The plan of putting in the pulcher and comps in with the calvus has kind of worked. Those guys (the pulcher) are settling down to breed (sadly my intention was to force the calvus together) but hey ho. (And the comps because of being TB acting as dithers, they never try and hide. (The calvus were just sulking at iether end of the tank until additions and I kind of thought they needed help getting it together and to come ot in the open (the second bit has worked very well)) The pulcher will be moved to another tank once I am sure they have spawned as they will (I think) be way to agressive once protecting young to stay with the Altolamps in a tank as small as this..

All the best James


----------



## Fishing Rod (Jan 16, 2010)

Great post!

I have been trying to get some information on the rhino horn for some time now.

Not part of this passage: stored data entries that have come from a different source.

/-! ### TS_RING_SET, TOD_QUERY (R297, R301) -/

/-- `TS_RING_SET`; 0xFFFF names no ring. -/
def cmdTsRingSet : CmdDef where
  op := 0x0B0E
  names := fun _ p => if ent p 16 2 = 0xFFFF then [] else [.rxRing (ent p 16 2)]
  form := fun p => (decide (ent p 16 2 ≤ 63) || ent p 16 2 == 0xFFFF) && zeros 16 p [(18, 63)]
  forbid := fun d e => if ent e.par 16 2 ≠ 0xFFFF ∧ (d.sw.rx.find? (ent e.par 16 2)).isNone then some (.conflict, []) else none
  run := fun e d => (d.setTime fun t => { t with tsRing := if ent e.par 16 2 = 0xFFFF then none else some (ent e.par 16 2) }).ok e

/-- The command `TS_RING_SET`. -/
def execTsRingSet (p : Packet) (s : State) : Host.Outcome State Fault Refusal := command cmdTsRingSet p s

/-- Launch latency in ns (R296). -/
def launchNs (mode : Nat) : Nat := if mode = 2 then 1728 else 1344

/-- Launch advance of a tree in ns (14 R356). -/
def Dev.launchAdvance (d : Dev) (tree : Nat) : Int :=
  match d.prot.shadows.find? tree with
  | some s => s.advance
  | none => 0

/-- Signed difference of a 32-bit superframe count from the current one. -/
def Dev.sfDiff (d : Dev) (c : Nat) : Int := sdiff 32 c (d.superframe d.time.frame)

/-- `TOD_QUERY`; a channel that is off sends no PSBd. -/
def cmdTodQuery : CmdDef where
  op := 0x0B0B
  read := true
  names := fun _ p => [.channel (ent p 16 2)]
  form := fun p => decide (ent p 16 2 ≤ 191) && zeros 16 p [(18, 19), (24, 63)]
  bad := fun d e => if 16000 < (d.sfDiff (ent e.par 20 4)).natAbs then some [] else none
  forbid := fun d e => if d.mode (ent e.par 16 2) = 0 then some (.conflict, []) else none
  run := fun e d =>
    let g := ent e.par 16 2
    let n := (d.time.frame : Int) + d.sfDiff (ent e.par 20 4)
    let at' := wrap 64 (n * frameNs + launchNs (d.mode g) - d.launchAdvance (g / 4))
    d.finish e .done [at' / 2 ^ 32, at' % 2 ^ 32, 0, wrap 32 n]

/-- The command `TOD_QUERY`. -/
def execTodQuery (p : Packet) (s : State) : Host.Outcome State Fault Refusal := command cmdTodQuery p s

/-! ### PTP (R298, R299) -/

/-- `CONFLICT` unless the lane at entry byte 16 is an Ethernet port's lowest lane in the running version. -/
def needPort (d : Dev) (e : Exec) : Option (Status × List Nat) := if d.isGroup (ent e.par 16 1) [1] then none else some (.conflict, [])

/-- `PTP_PORT_SET`; with PROFILE 0 only the port, PROFILE and the reserved fields are checked. Bytes 26 and 27, which R298 neither
lists nor reserves, may hold any value (DESIGN CHOICE, log entry 35). -/
def cmdPtpPortSet : CmdDef where
  op := 0x0B09
  guarded := true
  names := fun _ p => [.port (ent p 16 1)]
  form := fun p =>
    decide (ent p 16 1 ≤ 95) && decide (ent p 17 1 ≤ 2) && zeros 16 p [(24, 24), (44, 63)]
    && (ent p 17 1 == 0
      || (decide (ent p 18 1 ≤ 15) && !(bit (ent p 18 1) 1 && bit (ent p 18 1) 2) && decide (1 ≤ ent p 25 1)
          && (if ent p 17 1 = 1 then within (ent p 19 1) 24 43 else within (ent p 19 1) 44 63)))
  forbid := needPort
  run := fun e d =>
    let p := e.par
    let q : PtpPort := { profile := ent p 17 1, flags := BitVec.ofNat 8 (ent p 18 1), domain := ent p 19 1, asym := w32 (ent p 20 4)
                         prio := ent p 25 1, addr := ent p 28 16 }
    (d.setTime fun t => { t with ptp := if ent p 17 1 = 0 then t.ptp.del (ent p 16 1) else t.ptp.put (ent p 16 1) q }).ok e

/-- The command `PTP_PORT_SET`. -/
def execPtpPortSet (p : Packet) (s : State) : Host.Outcome State Fault Refusal := command cmdPtpPortSet p s

/-- A port may take the slave state: only in ROLE 1, and not on a master-only port (R299). -/
def PtpPort.maySlave (q : PtpPort) (role : Nat) : Bool := role == 1 && !bit q.flags.toNat 1

/-- The event PTP_MESSAGE: what the BMCA and the servo made of it. An event message is timestamped at its reception. A ROLE 1
device follows the servo of its slave port. -/
def ptpMessage (rx : PtpRx) (d : Dev) : Dev :=
  match d.time.ptp.find? rx.lane with
  | none => d
  | some q =>
    let slave := rx.slave && q.maySlave d.time.role
    let rxStamp := if ptpEvent q rx.data then some (d.stamp (d.laneFix false rx.lane), d.frac) else q.rxStamp
    let d := d.setTime fun t => { t with ptp := t.ptp.put rx.lane { q with slave, locked := slave && rx.locked, rxStamp } }
    let d := d.setTime fun t =>
      if slave then
        { t.setRate (clampRate rx.rate) with ptpLocked := rx.locked, ptpLost := t.ptpLost && !rx.locked, offset := rx.offset }
      else if t.role = 1 ∧ t.slaves.isEmpty then { t with ptpLocked := false, ptpLost := false }
      else t
    d.esmcUpdate

/-- See `ptpMessage`. -/
def execPtpMessage (rx : PtpRx) (s : State) : Host.Outcome State Fault Refusal := live (ptpMessage rx) s

/-- The clockClass that a device announces: CLASS in ROLE 2, what its BMCA has in ROLE 1, otherwise that of its own state, whose
code the manual does not give (R299). -/
def Dev.announceClass (d : Dev) (own : Nat) : Nat :=
  if d.time.role = 2 then d.time.clockClass else if d.time.role = 1 then own else Config.stateClass d.time.state % 256

/-- A message of the Keepers as the port's settings complete it: the two-step flag of a Sync, and the clockClass of an Announce
(R299; the places of both are IEEE 1588's, PRESUMED, log entry 168). -/
def Dev.ptpFill (d : Dev) (q : PtpPort) (data : Bytes) : Bytes :=
  let b := q.header
  if data.length < b + 64 ∧ !ptpEvent q data then data
  else
    match field data b 1 % 16 with
    | 0 =>
      let f := field data (b + 6) 1
      q.patch data 6 (beBytes 1 (if q.oneStep then f - 2 * b2n (bit f 1) else f + 2 * b2n (!bit f 1)))
    | 11 => q.patch data 48 (beBytes 1 (d.announceClass (field data (b + 48) 1)))
    | _ => data

/-- The event PTP_MESSAGE_SEND: at most 256 bytes, and one message at a time in a port's Lantern queue. A standby sends too (14 Table
14-4). -/
def ptpMessageSend (l : Nat) (data : Bytes) (d : Dev) : Dev :=
  match d.time.ptp.find? l with
  | none => d
  | some q =>
    if 256 < data.length ∨ (((d.port l).queue 0).frames.any fun x => x.src == srcKeepers) then d
    else d.enqueuePort l { data := d.ptpFill q data, src := srcKeepers, cls := 0, slot := d.runSlot, itime := d.now }

/-- See `ptpMessageSend`. -/
def execPtpMessageSend (lane : Nat) (data : Bytes) (s : State) : Host.Outcome State Fault Refusal := live (ptpMessageSend lane data) s

/-! ### SyncE and ESMC (R300) -/

/-- `SYNCE_PORT_SET`. -/
def cmdSyncePortSet : CmdDef where
  op := 0x0B0A
  names := fun _ p => [.port (ent p 16 1)]
  form := fun p => decide (ent p 16 1 ≤ 95) && decide (ent p 17 1 ≤ 3) && decide (1 ≤ ent p 18 1) && zeros 16 p [(19, 63)]
  forbid := needPort
  run := fun e d =>
    let l := ent e.par 16 1
    let old : SyncePort := d.time.synce.getD l { flags := 0#8, prio := 0, sentQl := d.qlFor l }
    let d := d.setTime fun t => { t with synce := t.synce.put l { old with flags := BitVec.ofNat 8 (ent e.par 17 1), prio := ent e.par 18 1 } }
    d.esmcUpdate.ok e

/-- The command `SYNCE_PORT_SET`. -/
def execSyncePortSet (p : Packet) (s : State) : Host.Outcome State Fault Refusal := command cmdSyncePortSet p s

/-- A source that has failed waits for hold-off and wait-to-restore before it is used again. -/
def restoreNs : Nat := 300300000000

/-- A port's QL after a PDU: a usable QL after a failure starts the wait, a DNU of a candidate that was usable is a failure. -/
def SyncePort.hear (s : SyncePort) (ql due : Nat) : SyncePort :=
  let ql := ql % 16
  if ql = 15 then { s with ql := some ql, waitTo := none, failed := s.failed || s.usable }
  else if s.failed ∧ s.waitTo.isNone then { s with ql := some ql, waitTo := some due }
  else { s with ql := some ql }

/-- The event ESMC_PDU. -/
def esmcPdu (l ql : Nat) (d : Dev) : Dev :=
  match d.time.synce.find? l with
  | some s =>
    if !s.esmc ∨ !d.portUp l then d
    else (d.setTime fun t => { t with synce := t.synce.put l (s.hear ql (d.inNs restoreNs)) }).esmcUpdate
  | none => d

/-- See `esmcPdu`. -/
def execEsmcPdu (lane ql : Nat) (s : State) : Host.Outcome State Fault Refusal := live (esmcPdu lane ql) s

/-- The event ESMC_INFORMATION_SEND. -/
def esmcInformationSend (l : Nat) (d : Dev) : Dev :=
  match d.time.synce.find? l with
  | some s => if s.esmc ∧ d.portUp l then d.sendEsmc l false else d
  | none => d

/-- See `esmcInformationSend`. -/
def execEsmcInformationSend (lane : Nat) (s : State) : Host.Outcome State Fault Refusal := live (esmcInformationSend lane) s

/-- The event SYNCE_WAIT_TO_RESTORE_EXPIRY. -/
def synceRestore (l : Nat) (d : Dev) : Dev :=
  match (d.time.synce.find? l).bind SyncePort.waitTo with
  | some due =>
    ((d.goCounter due).setTime fun t => { t with synce := t.synce.adjust l fun (s : SyncePort) => { s with waitTo := none, failed := false } }).esmcUpdate
  | none => d

/-- See `synceRestore`. -/
def execSynceWaitToRestoreExpiry (lane : Nat) (s : State) : Host.Outcome State Fault Refusal := live (synceRestore lane) s

/-- A port that goes down fails as a SyncE source. -/
def Dev.synceDown (d : Dev) (l : Nat) : Dev :=
  match d.time.synce.find? l with
  | some s =>
    (d.setTime fun t => { t with synce := t.synce.put l { s with ql := none, waitTo := none, failed := s.failed || s.ql.isSome } }).esmcUpdate
  | none => d

end Sys2Proof.Machine
end

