/-- A defect meets its condition of Table 13-5, with its persistence. What 100 µs without a transition means for LOS is the row's own
instant. LOF persists for 3 ms, 24 frames. -/
def Dev.defectShows (d : Dev) (a b : Nat) : Bool :=
  let l := adLane a
  let h := d.hl l
  match b with
  | 0 => true
  | 1 => !h.inFrame
  | 2 => decide (24 ≤ h.outRun)
  | 3 => (hlane d.objs l).timChk && h.j0.isSome && !d.j0Equal l
  | 4 => decide (3 ≤ h.aisOn)
  | 5 => decide (5 ≤ h.rdiOn)
  | 6 => h.sf.high
  | 7 => h.sd.high
  | 8 | 12 => decide (8 ≤ (d.pointer a).badRun)
  | 9 | 13 => decide (3 ≤ (d.pointer a).aisRun)
  | 11 => decide (8 ≤ (d.multi a).badRun)
  | _ => d.monSource a && decide (5 ≤ (d.path a).uneqRun)

/-- A defect meets its clearing condition of Table 13-5. -/
def Dev.defectGone (d : Dev) (a b : Nat) : Bool :=
  let l := adLane a
  let h := d.hl l
  match b with
  | 0 => decide (2 ≤ h.losRun)
  | 1 => h.inFrame
  | 2 => decide (24 ≤ h.inRun)
  | 3 => !(hlane d.objs l).timChk || d.j0Equal l
  | 4 => decide (3 ≤ h.aisOff)
  | 5 => decide (5 ≤ h.rdiOff)
  | 6 => h.sf.low
  | 7 => h.sd.low
  | 8 | 12 => decide (3 ≤ (d.pointer a).eqRun)
  | 9 => (d.pointer a).ndf || decide (3 ≤ (d.pointer a).eqRun)
  | 13 => decide (1 ≤ (d.pointer a).eqRun)
  | 11 => decide (8 ≤ (d.multi a).goodRun)
  | _ => !d.monSource a || decide (5 ≤ (d.path a).eqRun)

/-- Changes a defect bit: bits 0 to 7 of the lane, bits 8 to 14 of the AU or TU. LOS starts a new run of frames with transitions. -/
def Dev.setDefect (d : Dev) (a b : Nat) (on : Bool) : Dev :=
  if b < 8 then
    d.setHl (adLane a) fun h =>
      let m := (1#8 : Byte) <<< b
      { h with defects := if on then h.defects ||| m else h.defects &&& ~~~m, seen := if on then h.seen ||| m else h.seen
               losRun := if b = 0 then 0 else h.losRun }
  else
    let k := noMon a
    let v := d.tdm.defects.getD k 0
    let put := fun (t : Tbl Nat) (v : Nat) => if v = 0 then t.del k else t.put k v
    { d with tdm := { d.tdm with
        defects := put d.tdm.defects (if bit v b = on then v else if on then v + 2 ^ b else v - 2 ^ b)
        seen := if on then put d.tdm.seen (d.tdm.seen.getD k 0 ||| 2 ^ b) else d.tdm.seen } }

/-- The event HERITAGE_DEFECT_DETECT: a defect that meets its persistence sets its bit. -/
def heritageDefectDetect (a b : Nat) (d : Dev) : Dev :=
  let x := hlane d.objs (adLane a)
  if adKind a ≠ 1 ∨ x.mode = 0 ∨ 14 < b ∨ (8 ≤ b ∧ !x.has a) ∨ !d.defectShows (noMon a) b then d else d.setDefect a b true

/-- See `heritageDefectDetect`. -/
def execHeritageDefectDetect (addr bit : Nat) (s : State) : Host.Outcome State Fault Refusal := live (heritageDefectDetect addr bit) s

/-- The event HERITAGE_DEFECT_CLEAR: a defect that meets its clearing condition loses its bit. -/
def heritageDefectClear (a b : Nat) (d : Dev) : Dev :=
  if adKind a ≠ 1 ∨ 14 < b ∨ !d.defectGone (noMon a) b then d else d.setDefect a b false

/-- See `heritageDefectClear`. -/
def execHeritageDefectClear (addr bit : Nat) (s : State) : Host.Outcome State Fault Refusal := live (heritageDefectClear addr bit) s

/-! ### The gateway frame (R313, R319, R328 to R332) -/

/-- A lane's read of its slip buffer for a gateway frame, and whether a slip falls. A lane out of frame is read too, and repeats its last
frame (log entry 89). -/
def Heritage.read (h : Heritage) (c : Nat) : Heritage × Bool :=
  let fill := h.buffer.length * frameNs + min (c - h.lastReady) (frameNs - 1)
  let h := { h with fill := if h.buffer.isEmpty ∧ h.lastRead.isNone then 0 else fill, again := h.buffer.isEmpty }
  match h.buffer with
  | [] => (h, h.lastRead.isSome)
  | x :: rest =>
    if h.fresh then ({ h with lastRead := h.buffer.getLast?, buffer := [], fresh := false }, false)
    else if 3 ≤ h.buffer.length then ({ h with lastRead := rest.head?, buffer := rest.drop 1 }, true)
    else ({ h with lastRead := some x, buffer := rest }, false)

/-- The container in which H4 shows a TU's multiframe. -/
def vcOf (x : HLane) (a : Nat) : Nat :=
  if x.au3 then laneAddr (adLane a) 1 (adAu a) (adK a) 0 0 else laneAddr (adLane a) 0 (adAu a) 0 0 0

/-- The address names a container that an AU pointer places. -/
def isAu (x : HLane) (a : Nat) : Bool := adLevel a == if x.au3 then 1 else 0

/-- A high-order container as it is read: its H4 and its path overhead. -/
def Dev.hearAu (d : Dev) (x : HLane) (a : Nat) (content : Bytes) : Dev :=
  let w := pathWidth (adLevel a) (decide (4 ≤ x.mode))
  { d with tdm := { d.tdm with
      multis := d.tdm.multis.put a ((d.multi a).hear (content.getD (5 * w) 0#8))
      paths := d.tdm.paths.put a ((d.path a).hearVc w content) } }

/-- A tributary unit in phase `k`: V1 and V2 give its pointer, and a monitored one its path overhead. -/
def Dev.hearTu (d : Dev) (a level k : Nat) (content : Bytes) : Dev :=
  let n := tuBytes level
  let v := (content.headD 0#8).toNat
  let p := d.pointer a
  let p := if k = 0 then { p with v1 := v, step := 0 } else if k = 1 then p.hear (4 * n - 1) (p.v1 * 256 + v) else p
  let m := if d.monSource a then d.tdm.paths.put a ((d.path a).hearTu n k (p.value.getD 0) content) else d.tdm.paths
  { d with tdm := { d.tdm with ptrs := d.tdm.ptrs.put a p, paths := m } }

/-- A VC-3 in a TU-3: its pointer stands in the first column of its TUG-3 in the VC-4. -/
def Dev.hearTu3 (d : Dev) (a : Nat) (vc4 content : Bytes) : Dev :=
  let w := (vc4.getD (2 + adK a) 0#8).toNat * 256 + (vc4.getD (263 + adK a) 0#8).toNat
  let m := if d.monSource a then d.tdm.paths.put a ((d.path a).hearVc 85 content) else d.tdm.paths
  { d with tdm := { d.tdm with ptrs := d.tdm.ptrs.put a ((d.pointer a).hear 764 w), paths := m } }

/-- The containers of the frame that a lane has read: high-order ones first, then what they carry (R316, R317). -/
def Dev.hearLane (d : Dev) (l : Nat) : Dev :=
  let x := hlane d.objs l
  let all := ((d.hl l).lastRead.map SlipFrame.payload).getD []
  let d := (all.filter fun c => x.has c.1 && isAu x c.1).foldl (fun d c => d.hearAu x c.1 c.2) d
  (all.filter fun c => x.has c.1 && !isAu x c.1).foldl (fun d c =>
    if adLevel c.1 = 1 then d.hearTu3 c.1 ((all.lookup (vcOf x c.1)).getD []) c.2
    else match (d.multi (vcOf x c.1)).phase with
      | some k => d.hearTu c.1 (adLevel c.1) k c.2
      | none => d) d

/-- After a slip every H4 phase of the lane is learnt anew (R319). -/
def Dev.relearn (d : Dev) (l : Nat) : Dev :=
  { d with tdm := { d.tdm with multis := d.tdm.multis.mapAll fun a (x : Multi) => if adLane a = l then { x with relearn := true } else x } }

/-- Every lane in use reads its slip buffer. -/
def Dev.readLanes (d : Dev) : Dev :=
  ((List.range 32).filter fun l => (hlane d.objs l).mode != 0).foldl (fun d l =>
    let r := (d.hl l).read d.time.c
    let d := d.setHl l fun _ => r.1
    let d := if r.2 then
        (({ d with tdm := { d.tdm with slips := d.tdm.slips.put l (d.tdm.slips.getD l 0 + 1) } } : Dev).count (ctrHeritage l 0)).relearn l
      else d
    d.hearLane l) d

/-- AIS replaces a container at the TSI input: a defect of its lane, of its AU or VC, or of the TU itself. -/
def Dev.aisAt (d : Dev) (a : Nat) : Bool :=
  let au := vcOf (hlane d.objs (adLane a)) a
  let v := d.tdm.defects.getD au 0
  (d.hl (adLane a)).defects &&& 0x1D#8 != 0#8 || bit v 8 || bit v 9 || (a != au && bit v 11)
  || (a != au && (bit (d.tdm.defects.getD a 0) 12 || bit (d.tdm.defects.getD a 0) 13))

/-- Content that a source of the interchange has for gateway frame `m`; none where AIS or the unequipped signal takes its place. -/
def Dev.sourceContent? (d : Dev) (m src : Nat) : Option Bytes :=
  match adKind src with
  | 1 => if d.aisAt src then none else ((d.hl (adLane src)).lastRead.bind fun f => f.payload.find? fun c => c.1 == src).map Prod.snd
  | 2 => ((d.tdm.circs.find? (adCirc src)).bind fun c => c.content.find? fun x => x.1 == m).map Prod.snd
  | _ => none

/-- Multiframe phase of a tributary source in gateway frame `m`. -/
def Dev.sourcePhase (d : Dev) (m src : Nat) : Nat :=
  if adKind src = 2 then (((d.tdm.circs.find? (adCirc src)).bind fun c => c.phases.lookup m)).getD (m % 4)
  else ((d.multi (vcOf (hlane d.objs (adLane src)) src)).phase).getD (m % 4)

/-- A tributary unit with its pointer regenerated: V1 falls in each gateway frame whose number is a multiple of 4, so the offset moves by
the phase difference (R317; DEDUCED, log entry 174). The second part is what is kept of the pointer sent: offset and word. -/
def Dev.regenTu (d : Dev) (m dest src level : Nat) (content : Bytes) : Bytes × Nat :=
  let n := tuBytes level
  let k := m % 4
  let p := d.sourcePhase m src
  let v := ((d.pointer src).value.getD 0 + (k + 4 - p) % 4 * n) % (4 * n)
  let kept := d.tdm.tuSent.find? dest
  let word := if k = 0 ∨ kept.isNone then tuPointer level (kept.map fun w => w / 65536) v else kept.getD 0 % 65536
  let off := if k = 0 ∨ kept.isNone then v else kept.getD 0 / 65536
  let vByte : Byte := match k with
    | 0 => BitVec.ofNat 8 (word / 256)
    | 1 => BitVec.ofNat 8 word
    | _ => if p = k then content.headD 0#8 else 0#8
  (vByte :: content.drop 1, off * 65536 + word)

/-- One output of the interchange for gateway frame `m`, with what is kept of its TU pointer. -/
def Dev.tsiOutput (d : Dev) (m : Nat) (c : Nat × Nat) : (Nat × Bytes) × Option Nat :=
  let dest := noMon c.1
  let level := if adKind c.1 = 2 then (((circuits d.objs).find? fun x => x.circ == adCirc c.1).map CircCfg.level).getD 2 else adLevel c.1
  let size := contentSize level (adKind c.1 == 1 && decide (4 ≤ (hlane d.objs (adLane c.1)).mode))
  match d.sourceContent? m c.2 with
  | some b =>
    if level < 2 then ((dest, b), none)
    else
      let r := d.regenTu m dest c.2 level b
      ((dest, r.1), some r.2)
  | none => ((dest, if adKind c.2 = 4 then List.replicate size 0#8 else aisOf size), none)

/-- Outputs of a gateway frame under the active page (R321). -/
def Dev.tsiOutputs (d : Dev) (m : Nat) : List (Nat × Bytes) := (pageObjs d.objs d.tdm.page).map fun c => (d.tsiOutput m c).1

/-- SS bits sent in H1 (Table 13-2). -/
def HLane.ss (x : HLane) : Nat := if x.mode ≤ 3 then 2 else 0

/-- Justification of a container that an AU sends on: that of the AU it comes from, when a new frame was read (R316). -/
def Dev.passedStep (d : Dev) (dest : Nat) : Int :=
  match (pageObjs d.objs d.tdm.page).find? fun c => noMon c.1 == dest with
  | some c =>
    let h := d.hl (adLane c.2)
    if adKind c.2 ≠ 1 ∨ h.again then 0 else ((h.lastRead.bind fun f => f.steps.lookup c.2)).getD 0
  | none => 0

/-- The AU pointers that go with a gateway frame. -/
def Dev.sendPointers (d : Dev) : Dev × List (Nat × Nat) :=
  ((List.range 32).flatMap fun l => (laneAus (hlane d.objs l) l).map Prod.fst).foldl (fun (r : Dev × List (Nat × Nat)) a =>
    let (t, w) := (r.1.tdm.txPtrs.getD a ({} : TxPointer)).next (hlane d.objs (adLane a)).ss (d.passedStep a)
    ({ r.1 with tdm := { r.1.tdm with txPtrs := r.1.tdm.txPtrs.put a t } }, r.2 ++ [(a, w)])) (d, [])

/-- The interchange for gateway frame `m`: containers, AU pointers and H4, kept for the frames that carry them. -/
def Dev.interchange (d : Dev) (m : Nat) : Dev :=
  let cs := pageObjs d.objs d.tdm.page
  let kept := cs.foldl (fun (t : Tbl Nat) c =>
    match (d.tsiOutput m c).2 with
    | some w => t.put (noMon c.1) w
    | none => t) d.tdm.tuSent
  let low := cs.filter fun c => adKind c.1 == 1 && decide (2 ≤ adLevel c.1)
  let h4 := distinct (low.map fun c => (vcOf (hlane d.objs (adLane c.1)) c.1, (m + 1) % 4))
  let (e, ptrs) := d.sendPointers
  { e with tdm := { e.tdm with tuSent := kept, outputs := (⟨m, d.tsiOutputs m, ptrs, h4⟩ :: e.tdm.outputs).take 3 } }

/-- A circuit's terminal is in RANGED, OPERATING or LOST. -/
def Dev.circLive (d : Dev) (c : CircCfg) : Bool :=
  match d.term? c.term with
  | some t => t.valid
  | none => false

/-- One gateway frame of an upstream circuit: good, or TU-AIS taken and counted (R332). -/
def Circ.note (c : Circ) (good : Bool) : Circ :=
  let c := if good then { c with goodRun := c.goodRun + 1, lossRun := 0 } else { c with lossRun := c.lossRun + 1, goodRun := 0 }
  { c with alarm := if 3 ≤ c.lossRun then true else if 3 ≤ c.goodRun then false else c.alarm }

I have a large Yellow Calvus with the horn. The horn does not appear to be from an injury and the fish does not have the extended jaw or horse mouth look either. It just has a large horn on its nose.

It may be some kind of damage, but honestly, I think it looks kinda cool.

I will work on getting some pictures to post.

Thanks


----------



## BioG (Oct 12, 2008)

ok, I feel like a moron! It must have been late when I wrote that novel of a post about my calvus. I just now realized you said "Rhino horn comp"! I see it in the pic now and, sorry to say, that is horse face.

Calvus tend to be more prone to the extended version of horse mouth (Longer snout shape I guess) but I have ocassionally seen calvus and comps get your version of it. Like razzo said earlier it's that switchblade tendon.

It usually tears when the fish is extending its mouth to create that suction (I know you know all this but there is a twist). However, every once in awhile, the top of the tendon tears instead of the bottom.

The difference is that, since the tendon is not connected to the bone at the top it has a tendency (no pun) to slide over the skull creating the "horn" effect without that horse face look.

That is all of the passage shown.